Beziehungsangst: Sind wir „richtig“ füreinander?

Beziehungsangst, auch bekannt als Beziehungs-Zwangsstörung (ROCD), ist eine beängstigende Erfahrung.

Hören Sie stattdessen auf Spotify oder Apple Podcasts!

Was ist Beziehungsangst?

Beziehungsangst ist gekennzeichnet durch Zweifel, Grübeln und übermäßiges Grübeln über Beziehungen. Meist besteht der Wunsch nach Gewissheit, dass der Partner die „richtige Wahl“ ist. Ausgelöst wird dies oft durch Phasen erhöhter Verbindlichkeit, z. B. wenn man zusammenzieht oder sich verlobt. Es kommt vor, dass Menschen gesunde Beziehungen verlassen oder gute potenzielle Partner ausschließen, bevor die Beziehung überhaupt begonnen hat. Das habe ich in der Vergangenheit selbst erlebt und weiß daher, wie beängstigend das sein kann.

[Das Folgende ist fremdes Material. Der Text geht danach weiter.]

/-- END and ENG_HALT: issue stops and the engine is in ENDING; after END queued rows run out and the end keeps the program's
mark, a halt by the host discards them; the end keeps its cause and its instant (R177, R187). -/
def Obligations.EndsOfIssue : Prop := ∀ (s : State) (e : EngId) (w : Nat) (d : Dev),
  let stopped := fun (d : Dev) (t : State) (reason : Nat) (drain : Bool) => t.dev.rg .ENG_STAT_STATE e = 3 ∧
    (t.dev.eng e).act = none ∧ (t.dev.eng e).br = none ∧ (t.dev.eng e).ending = some ⟨reason, e, d.tick, drain⟩
  (Issues s e 0 6 w d → Completes (.endI e) s (fun t => stopped d t 0 true ∧ (t.dev.eng e).queue = (d.eng e).queue ∧
    (t.dev.eng e).mark = ((d.eng e).mark || iMod w % 2 == 1))) ∧
  (s.dev.domOn (3 + e / 16) = true → (s.dev.estate e = 1 ∨ s.dev.estate e = 2) → (s.dev.eng e).ending = none →
    (s.dev.eng e).recov = none → s.dev.tied e = false → Completes (.engHalt e) s (fun t => stopped s.dev t 0x11 false ∧ (t.dev.eng e).queue = [])) ∧
  (s.dev.domOn (3 + e / 16) = true → s.dev.estate e ≠ 1 → s.dev.estate e ≠ 2 → exec (.engHalt e) s = .next s)

/-- EVENT_TAKEN, ERET and EV_SET_HOST: the lowest event that is pending, enabled and vectored is entered at a boundary or at
a restart point, which saves the program counter and the flags, with RESUME at a restart point, and clears the event and IE;
an EVWAIT is complete then; ERET restores what was saved, with RESUME the instruction at EPC going on from PROG0 to PROG3;
HOST is raised on a running untied engine (R182 to R185, R190, R230). The choices of the model in it: log 15, 34. -/
def Obligations.EventsAndReturn : Prop := ∀ (s : State) (e : EngId) (w : Nat) (d : Dev),
  let o := s.dev
  let can := fun (k : Nat) => k ≠ 7 ∧ (o.rg .ENG_EV_PEND_PEND e).testBit k ∧ (o.rg .ENG_EV_EN_EN e).testBit k ∧
    o.rgi .ENG_EV_VEC_VALID e k = 1 ∧ o.waitsOn e k = false ∧
    ∀ p, (o.eng e).evFrom.find? (·.k == k) = some p → p.from_ ≤ o.tick
  let stands := o.estate e = 2 ∧ (o.eng e).br = none ∧ (o.eng e).miss = none ∧ (o.eng e).recov = none ∧
    (o.eng e).pcOver = false ∧ o.on .ENG_ESTAT_IE e = true
  let entered := fun (k pc resume sz : Nat) => Completes (.eventTaken e) s (fun t => t.dev.rg .ENG_EPC e = pc % 2 ^ 16 ∧
      t.dev.rg .ENG_PC_ADDR e = o.rgi .ENG_EV_VEC_ADDR e k % 2 ^ 16 ∧ t.dev.rg .ENG_ESTAT_INHANDLER e = 1 ∧
      t.dev.rg .ENG_ESTAT_IE e = 0 ∧ t.dev.rg .ENG_ESTAT_RESUME e = resume ∧ t.dev.rg .ENG_ESTAT_EVNUM e = k ∧
      t.dev.rg .ENG_ESTAT_SZERO e = sz ∧ t.dev.rg .ENG_ESTAT_SCARRY e = o.rg .ENG_FLAGS_CARRY e % 2 ∧
      t.dev.rg .ENG_EV_PEND_PEND e = setBits (o.rg .ENG_EV_PEND_PEND e) k 1 0 % 2 ^ 16 ∧ (t.dev.eng e).act = none)
  (Issues s e 0 7 w d → Completes (.eret e) s (fun t =>
    t.dev.rg .ENG_FLAGS_ZERO e = d.rg .ENG_ESTAT_SZERO e % 2 ∧ t.dev.rg .ENG_FLAGS_CARRY e = d.rg .ENG_ESTAT_SCARRY e % 2 ∧
    t.dev.rg .ENG_ESTAT_INHANDLER e = 0 ∧ t.dev.rg .ENG_ESTAT_IE e = 1 ∧
    t.dev.rg .ENG_PC_ADDR e = d.rg .ENG_EPC e % 2 ^ 16 ∧ (t.dev.eng e).act = none ∧
    (t.dev.eng e).resumed = d.on .ENG_ESTAT_RESUME e ∧ t.mem = s.mem)) ∧
  (∀ k < 11, stands → (o.eng e).act = none →
    (∃ v, (o.fetch s.mem e).1 = some v ∧ (opUse (iCls v) (iOp v) (iMod v)).isSome) → can k → (∀ j < k, ¬can j) →
    entered k (o.rg .ENG_PC_ADDR e) (b2n (o.eng e).resumed) (o.rg .ENG_FLAGS_ZERO e % 2)) ∧
  (∀ k < 11, stands → (o.eng e).act = some w → (o.eng e).atPoint = true → isEmit w = false → isHoldEmit w = false →
    ¬(iCls w = 10 ∧ iOp w = 4) → can k → (∀ j < k, ¬can j) →
    entered k (o.rg .ENG_PC_ADDR e) 1 (o.rg .ENG_FLAGS_ZERO e % 2)) ∧
  (∀ k < 11, stands → (o.eng e).act = some w → (o.eng e).atPoint = true → iCls w = 10 → iOp w = 4 → iMod w < 0x20 →
    can k → (∀ j < k, ¬can j) → entered k (o.rg .ENG_PC_ADDR e + 1) 0 0) ∧
  (o.domOn (3 + e / 16) = true → o.tied e = false → o.runs e = true → Completes (.evSetHost e) s (fun t =>
    t.dev.rg .ENG_EV_PEND_PEND e = (o.rg .ENG_EV_PEND_PEND e ||| 1) % 2 ^ 16))

/-- BRANCH_DECISION, MWAIT_DECISION and FLAG_VISIBLE: a delayed branch is decided from the flags visible 40 cycles, and the
tie latency for a combined flag, after its row resolves; MWAIT ends on the first counted row that shows a match, with ZERO 0
and PROG1 at its vector count, or on the last one without, with ZERO 1; a fail on an untied engine sets FAIL and TFAIL
(R141, R179, R212). -/
def Obligations.Decisions : Prop := ∀ (s : State) (e : EngId) (w : Nat),
  let d := s.dev
  let x := d.eng e
  (∀ (b : Brn) (t0 : Nat), x.br = some b → b.decided = none → b.tr = some t0 →
    let due := t0 + 40 * 4000 + (if 5 ≤ b.cond then d.tieLat e * 4000 else 0)
    let y := (d.advanceTo due).flagsUpTo e due flagFuel
    (b.left = 0 → Completes (.branchDecision e) s (fun t => (t.dev.eng e).br = none ∧
      t.dev.rg .ENG_PC_ADDR e = (if y.cond e b.cond then b.target else b.after) % 2 ^ 16)) ∧
    (b.left ≠ 0 → Completes (.branchDecision e) s (fun t =>
      (t.dev.eng e).br = some { b with decided := some (y.cond e b.cond) }))) ∧
  (∀ v : Nat, x.act = some w → iCls w = 3 → iOp w = 4 → iMod w % 2 = 0 → d.goesOn e = true → x.recov = none → d.tick < x.free →
    x.judged = [(v, true)] → d.prog e 2 ≤ v → v < d.prog e 2 + iImm w → Completes (.mwaitDecision e) s (fun t =>
      t.dev.prog e 1 = v % 2 ^ 64 ∧ t.dev.rg .ENG_FLAGS_ZERO e = 0 ∧ (t.dev.eng e).act = none ∧ PcNext d t.dev e)) ∧
  (∀ v : Nat, x.act = some w → iCls w = 3 → iOp w = 4 → iMod w % 2 = 0 → d.goesOn e = true → x.recov = none → d.tick < x.free →
    x.judged = [(v, false)] → d.prog e 2 ≤ v → v + 1 = d.prog e 2 + iImm w →
    Completes (.mwaitDecision e) s (fun t => t.dev.prog e 1 = d.prog e 1 ∧ t.dev.rg .ENG_FLAGS_ZERO e = 1 ∧
      (t.dev.rg .ENG_EV_PEND_PEND e).testBit 1 ∧ (t.dev.eng e).act = none ∧ PcNext d t.dev e)) ∧
  (∀ t0 : Nat, d.tied e = false → x.flagQ = [⟨t0, false, .fail⟩, ⟨t0, true, .fail⟩] → Completes (.flagVisible e) s (fun t =>
    t.dev.rg .ENG_FLAGS_FAIL e = 1 ∧ t.dev.rg .ENG_FLAGS_TFAIL e = 1 ∧ (t.dev.eng e).flagQ = [] ∧
    t.dev.tick = max d.tick t0))

/-- TACK and TRIG at issue, ACQARM, and PIN_ALIGNED_ACTION: a tack record with the issue mark enters the engine's tack
queue, a pulse reaches the acquisition units at the issue cycle, a grant arms its unit; at the anchor row the oldest action
takes place (R198, R226 to R228). -/
def Obligations.IssueActions : Prop := ∀ (s : State) (e : EngId) (w : Nat) (d : Dev),
  let o := s.dev
  let now := d.execCycle e
  (Issues s e 7 3 w d → iMod w % 2 = 1 → (d.eng e).tacks.length < 16 → Completes (.tack e) s (fun t =>
    (t.dev.eng e).tacks = (d.eng e).tacks ++ [(d.stampAt now (e + iImm w % 2 ^ 16 * 2 ^ 7 + 2 ^ 24), now)] ∧ PcNext d t.dev e)) ∧
  (Issues s e 8 0 w d → iMod w / 16 % 2 = 1 → Completes (.trig e) s (fun t =>
    t.dev.acqs = (d.pulse e (iMod w % 16) now).acqs ∧ (t.dev.eng e).anch = (d.eng e).anch ∧ PcNext d t.dev e)) ∧
  (Issues s e 8 2 w d → Completes (.acqarm e) s (fun t => t.dev.acqs = (d.acqArm (iMod w) (some e)).acqs ∧
    t.dev.rg .ACQ_STAT_STATE (iMod w) = (d.acqArm (iMod w) (some e)).rg .ACQ_STAT_STATE (iMod w) ∧ PcNext d t.dev e)) ∧
  (∀ (pd f t0 : Nat) (norow : Bool) (rest : List (Pal × Nat × Bool)), (o.eng e).palDue = (.lvl pd f, t0, norow) :: rest →
    Completes (.pinAlignedAction e) s (fun t => (t.dev.eng e).palDue = rest ∧
      t.dev.febs = (o.febPush pd (.engine e) f).febs)) ∧
  (∀ (v t0 : Nat) (norow : Bool) (rest : List (Pal × Nat × Bool)), (o.eng e).palDue = (.tack v, t0, norow) :: rest →
    (o.eng e).tacks.length < 16 → Completes (.pinAlignedAction e) s (fun t => (t.dev.eng e).palDue = rest ∧
      (t.dev.eng e).tacks = (o.eng e).tacks ++ [(o.stampAt t0 (e + v % 2 ^ 16 * 2 ^ 7 + b2n norow * 2 ^ 23), t0)]))

/-- FEB_HCMD, FEB_FLUSH, FEB_FRAME_START, FEB_FRAME_COMPLETE and FEB_ENGINE_FRAME_QUEUE: a frame queues with its parity
where there is room, an engine's ahead of a host's of its cycle, else it is dropped and counted; frames begin at the queue's
head and leave it as they end; a read that fails parity is repeated once, taking no entry; a host read gives its data, or
PERR after a second parity failure; a domain that is not on gives nothing (R45 to R54). The choices of the model in it: log
70, 81. -/
def Obligations.FrontEndBus : Prop := ∀ (s : State) (pd : PdId) (e : EngId) (fr : BitVec 32) (di : BitVec 17) (h : FebFrame)
    (q : List FebFrame),
  let d := s.dev
  let x := d.feb pd
  let on := d.domOn (11 + pd) = true
  let up := on ∧ ¬(11 + pd.val) ∈ d.quies
  let odd := parityOf 17 di.toNat ≠ 0
  let earlier := fun (l : List FebFrame) => ∀ y ∈ l, cycleOf y.at_ < cycleOf d.tick
  let engines := fun (l : List FebFrame) => l.filter (fun y => y.src.rank < 128)
  (up → x.queue.length ≤ 8 → earlier x.queue → Completes (.febHcmd pd fr) s (fun t =>
    (t.dev.feb pd).queue = x.queue ++ [⟨.host, febParity fr.toNat, d.tick⟩] ∧ t.dev.regs = d.regs)) ∧
  (up → 8 < x.queue.length → Completes (.febHcmd pd fr) s (fun t => t.dev.febs = d.febs ∧
    t.dev.rg .FEB_STAT_HDROP pd = min (d.rg .FEB_STAT_HDROP pd + 1) 255)) ∧
  (d.domOn (11 + pd) = false → Completes (.febHcmd pd fr) s (fun t => t.dev.febs = d.febs ∧
    t.dev.rg .FEB_STAT_OFFREJ pd = 1)) ∧
  (on → (x.busy = false ∨ x.retry ≠ none) → d.cal.wait = [] → earlier x.queue → Completes (.febFlush pd) s (fun t =>
    t.dev.regs = d.regs ∧ (t.dev.feb pd).queue = engines x.queue)) ∧
  (on → x.busy = true → x.retry = none → x.queue = h :: q → d.cal.wait = [] → earlier q → Completes (.febFlush pd) s (fun t =>
    t.dev.regs = d.regs ∧ (t.dev.feb pd).queue = h :: engines q)) ∧
  (on → d.on .FEB_CTRL_EN pd = true → x.busy = false → x.queue = h :: q → Completes (.febFrameStart pd) s (fun t =>
    (t.dev.feb pd).busy = true ∧ (t.dev.feb pd).queue = x.queue ∧ t.dev.out = d.out ++ [.feb pd h.bits])) ∧
  (¬on → exec (.febFrameStart pd) s = .next s) ∧
  (x.busy = true → x.retry = none → x.queue = h :: q → d.cal.wait = [] → (febIsRead h.bits = false ∨ ¬on) →
    Completes (.febFrameComplete pd di) s (fun t => (t.dev.feb pd).busy = false ∧ (t.dev.feb pd).queue = q ∧
      t.dev.regs = d.regs ∧ t.dev.out = d.out)) ∧
  (on → x.busy = true → x.retry = none → x.queue = h :: q → h.src = .host → d.cal.wait = [] → febIsRead h.bits = true → ¬odd →
    Completes (.febFrameComplete pd di) s (fun t => (t.dev.feb pd).queue = q ∧ t.dev.rg .FEB_HRD_VALID pd = 1 ∧
      t.dev.rg .FEB_HRD_ERR pd = 0 ∧ t.dev.rg .FEB_HRD_DATA pd = di.toNat / 2)) ∧
  (on → x.busy = true → x.retry = none → x.queue = h :: q → d.cal.wait = [] → febIsRead h.bits = true → odd →
    Completes (.febFrameComplete pd di) s (fun t => (t.dev.feb pd) = { queue := q, busy := true, retry := some h } ∧
      t.dev.out = d.out ++ [.feb pd h.bits] ∧ t.dev.regs = d.regs)) ∧
  (on → x.busy = true → x.retry = some h → h.src = .host → d.cal.wait = [] → febIsRead h.bits = true → odd →
    Completes (.febFrameComplete pd di) s (fun t => (t.dev.feb pd).queue = x.queue ∧ t.dev.rg .FEB_STAT_PERR pd = 1 ∧
      t.dev.rg .FEB_HRD_VALID pd = 1 ∧ t.dev.rg .FEB_HRD_ERR pd = 1)) ∧
  (∀ (k f : Nat) (due : List (Nat × Nat)), (d.eng e).febDue = (k, f) :: due → (d.feb k).queue.length < 16 →
    d.on .FEB_CTRL_EN k = true → earlier (d.feb k).queue → Completes (.febEngineFrameQueue e) s (fun t =>
      (t.dev.eng e).febDue = due ∧ (t.dev.feb k).queue = (d.feb k).queue ++ [⟨.engine e, febParity f, d.tick⟩] ∧
      t.dev.regs = d.regs)) ∧
  (∀ (k f : Nat) (due : List (Nat × Nat)), (d.eng e).febDue = (k, f) :: due → d.on .FEB_CTRL_EN k = true →
    (d.feb k).queue = [h] → (d.feb k).busy = false → h.src = .host → cycleOf h.at_ = cycleOf d.tick →
    Completes (.febEngineFrameQueue e) s (fun t => (t.dev.feb k).queue = [⟨.engine e, febParity f, d.tick⟩, h]))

Beziehungsangst und ROCD sind zwar keine offiziellen Diagnosen, aber ich habe sie als hilfreiche Begriffe zur Beschreibung meiner Erfahrungen empfunden. Für manche Menschen können Bezeichnungen hilfreich sein, für andere nicht so sehr. In jedem Fall kann es schwierig sein, festzustellen, ob das, was man erlebt, mit Angst zu tun hat oder ob man die Beziehung verlassen sollte. Das ist eine sehr persönliche Entscheidung, aber hier sind einige Dinge, über die Sie nachdenken sollten, um Ihre Antwort zu finden.

Hatten Sie in der Vergangenheit schon einmal Angst?

Ich habe schon früher Angst in Form von zwanghaftem Grübeln erlebt. Als ich zum Beispiel Single war, habe ich mir zwanghaft Sorgen gemacht, dass ich nie einen Partner finden würde. Das ließ mich vermuten, dass meine Beziehungsangst mehr mit mir als mit meinem Partner zu tun hatte. Ängste hassen Unsicherheit. Es kann nie eine endgültige Antwort auf die Frage „Ist mein Partner der richtige für mich?“ geben. Es ist also der perfekte Nährboden für Sorgen und Grübeln.

Ich habe die Zweifel und Ängste als „Zeichen“ dafür gedeutet, dass meine Liebesbeziehung irgendwie nicht „richtig“ war, was dann die Ängste noch verschlimmert hat. Deshalb möchte ich das laut und deutlich sagen: Zweifel bedeuten nicht, dass Ihre Beziehung falsch ist! Eine Liebesbeziehung ist ein Risiko, das unsere persönliche Geschichte angreift und uns verletzlich macht. Nicht jeder wird diese Erfahrung machen, aber nicht jeder hat deine Lebensgeschichte, deine Persönlichkeit oder deine genetische Veranlagung.

Nicht hilfreiche Botschaften über die Liebe

Ich erinnere mich an den Schrecken, den ich bei der Vorstellung empfand, die „falsche Wahl“ zu treffen. Das hing mit der Vorstellung zusammen, dass es für jeden von uns einen „richtigen Menschen“ gibt. Die Realität ist, dass wir mit vielen Menschen eine Beziehung eingehen können; mit manchen ist es nur einfacher als mit anderen. Diese Vorstellung wird von Filmen und der Popkultur genährt, die besagen, dass man es einfach weiß, wenn man die richtige Person trifft“. Das ist für jemanden, der unter Beziehungsangst leidet, wirklich nicht hilfreich. Wenn Sie Ihre Zweifel jemandem gegenüber äußern, der mit Beziehungsangst nicht vertraut ist, könnte er Ihnen unterstellen, dass Sie nicht so sehr auf Ihren Partner stehen. Dadurch werden Ihre Ängste unbewusst verstärkt und der Kreislauf geht weiter.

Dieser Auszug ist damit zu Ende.